Metallurgy Selection & Qualification Process Redefined!

Written by Sandeep Dhawan, Principal Well Engineer @ WellPerform
March 2021 


Deeper, hotter, and high pressure combined with high H2S, CO2 & Cl– such environment presents substantial well design and planning challenges. Most important is the risk of loss of integrity as presented by, high energy with multiple threats, to the immediate barrier.  Failure consequences are catastrophic hence the driver for a bullet proof well material. Is it easy to select and qualify one? If yes, then why are metallurgy failures a common occurrence in the Oil and Gas and Geothermal Industries?

API TR-1 PER 15K-1, Annex B table B.1 tabulates field failures of production and completion materials from 1975 to present. The list may not be exhaustive but is an indicator of severe consequences of integrity failure as a result of improper material selection and/or qualification.


While negotiating high pressure, high temperature (HPHT) well planning and execution, it can be said that the metallurgy selection and qualification process is perhaps the most challenging and complex of these and has several potential grey areas.

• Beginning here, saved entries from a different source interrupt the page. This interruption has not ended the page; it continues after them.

-- ==== Sys2Proof/Laws/Bits.lean ====
section
/-! SUPPORT. Integers as lists of bits, first sent first (Word.lean; spec/00_scope.md R6, R7). -/

namespace Sys2Proof

theorem bitsOf_length (n v : Nat) : (bitsOf n v).length = n := by simp [bitsOf]

theorem bitsOf_getElem (n v k : Nat) (h : k < (bitsOf n v).length) : (bitsOf n v)[k] = v.testBit k := by
  simp [bitsOf]

/-- The low bits, then the rest. -/
theorem bitsOf_add (a b v : Nat) : bitsOf (a + b) v = bitsOf a v ++ bitsOf b (v >>> a) := by
  simp [bitsOf, List.range_add, Function.comp_def, Nat.testBit_shiftRight]

/-- Only the low bits are sent. -/
theorem bitsOf_congr {n v u : Nat} (h : ∀ k < n, v.testBit k = u.testBit k) : bitsOf n v = bitsOf n u := by
  simp only [bitsOf]
  apply List.map_congr_left
  intro k hk
  exact h k (List.mem_range.1 hk)

/-- Two values joined, the first low (R134). -/
theorem bitsOf_join (a b x y : Nat) (hx : x < 2 ^ a) :
    bitsOf (a + b) (x ||| (y <<< a)) = bitsOf a x ++ bitsOf b y := by
  rw [bitsOf_add]
  congr 1
  · apply bitsOf_congr
    intro k hk
    simp [Nat.testBit_or, Nat.testBit_shiftLeft, Nat.not_le.2 hk]
  · apply bitsOf_congr
    intro k _
    simp [Nat.testBit_shiftRight, Nat.testBit_or, Nat.testBit_shiftLeft,
      Nat.testBit_eq_false_of_lt (Nat.lt_of_lt_of_le hx (Nat.pow_le_pow_right (by omega) (Nat.le_add_right a k)))]

/-- Two values added, the first low: the same as joining them. -/
theorem add_shift_eq_or (a x y : Nat) (hx : x < 2 ^ a) : x + (y <<< a) = x ||| (y <<< a) := by
  rw [Nat.or_comm, Nat.shiftLeft_eq, Nat.mul_comm, Nat.add_comm]
  exact Nat.two_pow_add_eq_or_of_lt hx y

/-- Reading back the bits of a value that fits gives the value (R135). -/
theorem ofBits_bitsOf {n v : Nat} (h : v < 2 ^ n) : ofBits (bitsOf n v) = v := by
  induction n generalizing v with
  | zero => simp [bitsOf, ofBits] at *; omega
  | succ n ih =>
    have h1 : bitsOf (n + 1) v = v.testBit 0 :: bitsOf n (v >>> 1) := by
      rw [Nat.add_comm, bitsOf_add]; simp [bitsOf]
    rw [h1, ofBits, ih (by rw [Nat.shiftRight_eq_div_pow]; omega), Nat.shiftRight_eq_div_pow]
    simp only [Nat.testBit_zero]
    rcases Nat.mod_two_eq_zero_or_one v with h2 | h2 <;> simp [h2] <;> omega

theorem ofBits_lt (bs : List Bool) : ofBits bs < 2 ^ bs.length := by
  induction bs with
  | nil => simp [ofBits]
  | cons b bs ih => cases b <;> simp [ofBits, Nat.pow_succ] <;> omega

theorem bitsOf_zero_value (n : Nat) : bitsOf n 0 = List.replicate n false := by
  apply List.ext_getElem <;> simp [bitsOf]

/-- `floor_log2` (R7): the unique `c` with `2^c ≤ x < 2^(c+1)`. -/
theorem floorLog2_eq_iff {x c : Nat} (hx : 1 ≤ x) : floorLog2 x = c ↔ 2 ^ c ≤ x ∧ x < 2 ^ (c + 1) := by
  unfold floorLog2
  exact Nat.log2_eq_iff (by omega)

end Sys2Proof
end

The selection and qualification process itself is probably not adequately structured and there is no appropriate industry software available to guide the end users (i.e. operators or well owners). Furthermore, there is only discrete guidance available in the API, ISO, NACE, NORSOK standards or for that matter industry best practices guidelines like ‘Guidelines for HPHT wells’ by Oil and Gas UK, ‘HPHT Well Planning IP 17 vol. 1-3’ published by the Energy Institute.

This means it is up to the operators to develop the comprehensive framework requirements to cover this subject for HPHT wells. While Industry majors may have the in-house expertise to develop standards or guidelines, including qualification requirements for Corrosion Resistant Alloys (CRA’s) and/or Sour Service Low Alloy Carbon Steel (LACS), this may not be the case with the mid-size to small operators and even large operators may struggle without the right personnel. Furthermore, relying solely on the OCTG supplier could potentially invoke conflict of interest and masking of risks driven by sales. 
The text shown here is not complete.